A checklist for this area of evaluation includes the following types of items:

Does the simulation simplify the variables to such an extent that the player gets a distorted picture of reality?
Does the reduced risk in the game teach the player inappropriate behaviors that are likely to be punished by real-life consequences?
Do the chance element in the game reduce the player's feelings of self determination?
Does the high level of motivation reduce the player’s tolerance toward less exciting training activities?
Does the intense competition in the game create lasting feelings of hostility toward each other?

This stress on side effects does not negate the need for measuring the main effects of a game.
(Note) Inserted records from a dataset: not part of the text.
-- ==== Sys2Proof/Tests/Slice0.lean ====
section
/-! SUPPORT. Tests whose expected results come from the spec's vectors (spec/95_test_vectors.md, named V-…), and one
witness or more for the hypotheses of every obligation that has hypotheses. -/

namespace Sys2Proof.Tests

open Sys2Proof Sys2Proof.Machine

/-! ### Helpers -/

/-- An IMU instance after reset, but for its cursor. -/
def imuAt (st : Stage) (i j : Nat) : State :=
  (State.resetOf Config.imu).setCursor st (BitVec.ofNat 9 i) (BitVec.ofNat 3 j)

/-- A GPS instance after reset, but for its cursor. -/
def gpsAt (st : Stage) (i j : Nat) : State :=
  (State.resetOf Config.gps).setCursor st (BitVec.ofNat 9 i) (BitVec.ofNat 3 j)

/-- The state with an accepted input byte. -/
def loaded (b : Byte) (s : State) : State := { s with byteIn := some b }

/-- The buffer with bytes stored from an offset on. -/
def fill : Nat → List Byte → Memory → Memory
  | _, [], m => m
  | a, b :: bs, m => fill (a + 1) bs (m.write a b)

/-- The state with bytes stored in its buffer from an offset on. -/
def holding (a : Nat) (bs : List Byte) (s : State) : State := { s with buf := fill a bs s.buf }

/-- The outcome is a next state with the property. -/
def nextIs (o : Result) (p : State → Bool) : Bool :=
  match o with
  | .next t => p t
  | .fault _ => false
  | .refused _ => false

/-- V-IMU-1's payload. -/
def imuPayload : List Byte := (List.range 30).map fun i => BitVec.ofNat 8 (i + 1)

/-- V-GPS-1's 32 body bytes. -/
def gpsBody : List Byte :=
  [0xAA#8, 0x44#8, 0x12#8, 0x1C#8, 0x2A#8, 0x00#8, 0x00#8, 0x20#8, 0x04#8, 0x00#8, 0x01#8, 0x00#8, 0x5A#8, 0xB4#8,
    0x50#8, 0x08#8] ++
  [0x78#8, 0x56#8, 0x34#8, 0x12#8, 0x20#8, 0x00#8, 0x00#8, 0x00#8, 0x00#8, 0x00#8, 0x2C#8, 0x0D#8, 0xDE#8, 0xAD#8,
    0xBE#8, 0xEF#8]

/-- The state before V-TSUM-1. -/
def beforeTsum : State := holding 0 (imuHead ++ imuPayload) (imuAt .trailer 37 0)

/-- The state before the last trailer byte of V-GPS-1a, `tail` the three bytes before it. -/
def beforeTcrc (tail : List Byte) : State :=
  { holding 0 (gpsBody ++ tail) (gpsAt .trailer 32 3) with messageLength := 4#16 }

/-- `State.Inv` as a computation. -/
def invCheck (s : State) : Bool :=
  decide s.cfg.Legal && s.buf.wf && s.buf.all (fun c => c.1 < s.cfg.cap) && s.cursorOk &&
    (s.cfg.proto == .imu || !s.lengthKnown || s.lengthAdmitted) && s.length.toNat ≤ s.cfg.cap &&
    (s.byteIn.isNone || (!s.ready && s.event == .none && s.budget.isNone)) &&
    (match s.budget with
      | none => true
      | some n => s.attempts.toNat < n.toNat && !s.ready) &&
    (!s.ready || (s.stage == .sync && s.byteIndex == 0#9 && s.subIndex == 0#3))

theorem inv_of_check {s : State} (h : invCheck s = true) : s.Inv := by
  simp only [invCheck, Bool.and_eq_true, decide_eq_true_eq, List.all_eq_true, Bool.or_eq_true,
    beq_iff_eq, Bool.not_eq_true'] at h
  obtain ⟨⟨⟨⟨⟨⟨⟨⟨h1, h2⟩, h3⟩, h4⟩, h5⟩, h6⟩, h7⟩, h8⟩, h9⟩ := h
  refine ⟨h1, h2, h3, h4, fun hp hk => ?_, h6, fun hb => ?_, fun n hn => ?_, fun hr => ?_⟩
  · simpa [hp, hk] using h5
  · cases hv : s.byteIn with
    | none => simp [hv] at hb
    | some b => simpa [hv, and_assoc] using h7
  · simpa [hn] using h8
  · simpa [hr, and_assoc] using h9

/-! ### WellFormed -/

theorem test_wf_refuses_acc16_of_a_32_bit_register : (Instr.acc16 .timeMs).wf = false := by decide
theorem test_wf_refuses_acc16_of_status : (Instr.acc16 .status).wf = false := by decide
theorem test_wf_refuses_acc32_of_a_16_bit_register : (Instr.acc32 .messageId).wf = false := by decide
theorem test_wf_refuses_acc32_of_swVersion : (Instr.acc32 .swVersion).wf = false := by decide
theorem test_wf_admits_acc16_and_acc32 : (Instr.acc16 .swVersion).wf = true ∧ (Instr.acc32 .status).wf = true := by decide

/-! ### Decode: every constructor, its word written out from R81, R83 and R88 -/

theorem test_decode_sync : decode (.descriptor 0b0000_001_0_0000_0000_10101010#24) = .ok (.sync 0xAA#8) := by decide
theorem test_decode_cver : decode (.descriptor 0b0001_001_0_0000_0000_00011100#24) = .ok (.cver 0x1C#8) := by decide
theorem test_decode_pass : decode (.descriptor 0b0010_001_0_0000_0000_00000000#24) = .ok .pass := by decide
theorem test_decode_acc16 : decode (.descriptor 0b0011_010_0_0111_0000_00000000#24) = .ok (.acc16 .swVersion) := by decide
theorem test_decode_acc32 : decode (.descriptor 0b0011_100_0_0101_0000_00000000#24) = .ok (.acc32 .timeMs) := by decide
theorem test_decode_acclen : decode (.descriptor 0b0100_010_1_0010_0000_00000000#24) = .ok .acclen := by decide
theorem test_decode_skip : decode (.descriptor 0b0101_010_0_0000_0000_00000000#24) = .ok .skip := by decide
theorem test_decode_payf : decode (.descriptor 0b0110_001_0_0000_0000_00011110#24) = .ok (.payf 30#8) := by decide
theorem test_decode_payv : decode (.descriptor 0b0111_001_0_0010_0000_00000000#24) = .ok .payv := by decide
theorem test_decode_tsum : decode (.descriptor 0b1000_001_0_0000_0000_00000000#24) = .ok .tsum := by decide
theorem test_decode_tcrc : decode (.descriptor 0b1001_100_0_0000_0000_00000000#24) = .ok .tcrc := by decide
theorem test_decode_step : decode (.command 0b01_00000000_10101010#18) = .ok (.step 0xAA#8) := by decide
theorem test_decode_acquire : decode (.command 0b10_0000001111101000#18) = .ok (.acquire 1000#16) := by decide
theorem test_decode_reset : decode (.command 0b11_0000000000000000#18) = .ok .reset := by decide
theorem test_decode_rdByte : decode (.outcome 0b00_00011100#10) = .ok (.rdByte 0x1C#8) := by decide
theorem test_decode_rdTimeout : decode (.outcome 0b01_00000000#10) = .ok .rdTimeout := by decide
theorem test_decode_rdError : decode (.outcome 0b10_00000000#10) = .ok .rdError := by decide

/-- V-ENC-13 and neighbours: each reserved form is rejected under its own name. -/
theorem test_decode_refuses :
    decode (.descriptor 0xA20000#24) = .error .reservedKind ∧ decode (.descriptor 0x360000#24) = .error .reservedWidth ∧
    decode (.descriptor 0x220100#24) = .error .reservedBits ∧ decode (.descriptor 0x348000#24) = .error .badDest ∧
    decode (.descriptor 0x345000#24) = .error .badDest ∧ decode (.descriptor 0x440000#24) = .error .strayField ∧
    decode (.command 0x00000#18) = .error .noCommand ∧ decode (.command 0x101AA#18) = .error .strayArgument ∧
    decode (.command 0x30001#18) = .error .strayArgument ∧ decode (.outcome 0x300#10) = .error .reservedOutcome ∧
    decode (.outcome 0x101#10) = .error .strayData ∧ decode (.outcome 0x201#10) = .error .strayData := by decide

/-- V-ENC-11, V-ENC-12, in the table's numbering: commands are three bytes wide, read outcomes two. -/
theorem test_decodeTableWord :
    decodeTableWord 24 0x9800_00 = some .tcrc ∧ decodeTableWord 24 0x100AA = some (.step 0xAA#8) ∧
    decodeTableWord 24 0x203E8 = some (.acquire 1000#16) ∧ decodeTableWord 24 0x30000 = some .reset ∧
    decodeTableWord 16 0x01C = some (.rdByte 0x1C#8) ∧ decodeTableWord 16 0x200 = some .rdError ∧
    decodeTableWord 24 0xA20000 = none := by decide

/-! ### The checksum engine -/

theorem test_sum8 :
    sum8 [] = 0x00#8 ∧ sum8 imuHead = 0x35#8 ∧ sum8 [0xFF#8, 0xFF#8] = 0xFE#8 ∧ sum8 (imuHead ++ imuPayload) = 0x06#8 := by
  decide

theorem test_le :
    le [0x34#8, 0x12#8] = 0x1234 ∧ le [0x78#8, 0x56#8, 0x34#8, 0x12#8] = 0x12345678 ∧ le [0xD4#8, 0x01#8] = 468 := by decide

theorem test_bswap32 : bswap32 0x2DFD2D88#32 = 0x882DFD2D#32 ∧ bswap32 0xA389EFA5#32 = 0xA5EF89A3#32 := by decide

theorem test_crcTab : crcTab Config.gps.poly 8#8 = 0x0EDB8832#32 ∧ crcTab Config.gps.poly 127#8 = 0xC0BA6CAD#32 ∧
    crcTab Config.gps.poly 255#8 = 0x2D02EF8D#32 := by decide

theorem test_crcUpdate :
    crcUpdate Config.gps.poly 0#32 0xAA#8 = 0x36034AF6#32 ∧ crcUpdate Config.gps.poly 0x36034AF6#32 0x44#8 = 0x2559D1EA#32 := by
  decide

/-- V-CRC-1, V-CRC-5, V-CRC-7. -/
theorem test_crc32 :
    crc32 Config.gps [0x31#8, 0x32#8, 0x33#8, 0x34#8, 0x35#8, 0x36#8, 0x37#8, 0x38#8, 0x39#8] = 0x2DFD2D88#32 ∧
    crc32 Config.gps [0x00#8, 0x00#8, 0x00#8, 0x01#8] = 0x77073096#32 ∧
    crc32 Config.gps [0xFF#8, 0xFF#8, 0xFF#8, 0xFF#8] = 0xDEBB20E3#32 := by decide

/-! ### Memory and reset -/

/-- Storing `BUF_RESET` takes the listing out again. -/
theorem test_write_keeps_the_form : (fill 3 [0x00#8, 0x05#8] (fill 2 [0x01#8, 0x02#8] [])) = [(2, 0x01#8), (4, 0x05#8)] := by
  decide

/-- R39's table for a GPS instance. -/
theorem test_reset_values :
    State.reset.cur = (.sync, 0, 0) ∧ State.reset.hostRead 499 = some 0x00#8 ∧ State.reset.hostRead 500 = none ∧
    State.reset.ready = false ∧ State.reset.event.code = 0#3 ∧ State.reset.acqResult.code = 3#2 ∧
    State.reset.cfg.nBudget = 1000#16 := by decide

/-- The IMU parameters of R8; its capacity bounds the host's reads. -/
theorem test_imu_parameters :
    (imuAt .sync 0 0).hostRead 37 = some 0x00#8 ∧ (imuAt .sync 0 0).hostRead 38 = none ∧
    (imuAt .sync 0 0).cfg.nBudget = 100#16 ∧ Config.imu.maxLen = Config.imu.payFixed ∧ Config.imu.payFixed = 30 ∧
    Config.imu.syncSeq = [0xFF#8, 0xFF#8, 0xFF#8, 0xFF#8] := by decide

/-- The GPS parameters of R8. -/
theorem test_gps_parameters :
    Config.gps.syncSeq = [0xAA#8, 0x44#8, 0x12#8] ∧ Config.gps.maxLen = 468 ∧ Config.gps.poly = 0xEDB88320#32 ∧
    Config.gps.crcSeed = 0#32 := by decide

/-! ### Single steps (spec/95_test_vectors.md section 4) -/

/-- V-SYNC-2. -/
theorem test_sync_match :
    nextIs (exec (.step 0x12#8) (gpsAt .sync 2 0)) (fun t => t.cur == (.header, 3, 0) && t.buf.read 2 == 0x12#8) = true := by
  decide

/-- V-SYNC-8. -/
theorem test_sync_mismatch :
    nextIs (exec (.step 0x00#8) { gpsAt .sync 0 0 with ready := true, length := 36#9, checkOk := true })
      (fun t => t.cur == resync && !t.ready && t.event == .syncMismatch && t.length == 36#9 && t.checkOk) = true := by decide

/-- V-CVER-7. -/
theorem test_cver_match :
    nextIs (exec (.step 0x14#8) (imuAt .header 6 0)) (fun t => t.cur == (.payload, 7, 0) && t.buf.read 6 == 0x14#8) = true := by
  decide

/-- V-CVER-8. -/
theorem test_cver_mismatch :
    nextIs (exec (.step 0xFF#8) (imuAt .header 4 0)) (fun t => t.cur == resync && t.event == .headerFieldInvalid && t.buf == []) = true := by
  decide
In some game-design circles, it has become fashionable to be vague and evasive about the training objectives of the game under the rationalization that complex and affective outcomes are not easily measurable. The practice of criterion-referenced measurement—setting up behavioral goals and validly measuring their attainment—has been extended to complex cognitive and affective objectives. The use of performance tests and unobtrusive measures, many of them built into the game itself, enables the evaluator to measure primary outcomes such as these:

What principles do the players master? How far are they able to generalize them?
What is the probability of the players being able to apply newly-learned principles to real-life situations?
What are the attitudinal objectives of the game? What behaviors during the game and after its conclusion indicate the achievement of these objectives?
Do the questions used in the game require such higher-order thinking skills as predicting, problem solving, critical thinking, inductive reasoning, and strategic planning?
How reliable is our measurement of main effects of playing the game? With what degree of confidence can we assert the attainment of various objectives?
How does the game incorporate measures of attitudes and values in the debriefing discussion?

When: During Play and After

Another evaluation dimension is represented by the process-outcome distinction. Process evaluation (also known as level 1 evaluation) concentrates on the play of the game and concerns itself with these types of questions:

How long does the game last? How long do the players think it lasts?
Which aspects of the game are too slow? Which aspects are too fast?
Do players demonstrate increased skills as the game progresses?
How do team members collaborate and consult among themselves?
How does the players' attention level fluctuate during different stages of the game?

Outcome evaluation (also known as level 2, 3, and 4 evaluation) involves measuring and judging what happens after—and as a consequence of—the play of the game. Questions asked in this type of evaluation include the following:

How does the players' attitudes toward the topic of the game affect their on-the-job performance?
What are the unanticipated negative consequences of playing the game?
What feelings and emotions predominate players' debriefing discussions? How are these feelings carried over to real life?
What new principles do the players learn? How are these principles applied to the work place?

Both … And …

We explored four polarized dimensions related to the evaluation of training activities:

Formative and summative evaluation
Expert opinion and player reaction
Main effect and side effect
Process data and outcome results

The question is not which type of evaluation should we undertake: formative or summative, expert or player, main or side effects, and process or outcome. As in the case of any polarity, it is always both formative and summative, both expert and player, both main and side effects, and both process and outcome.

When you are evaluating your own training game, don’t forget to check out all of these dimensions.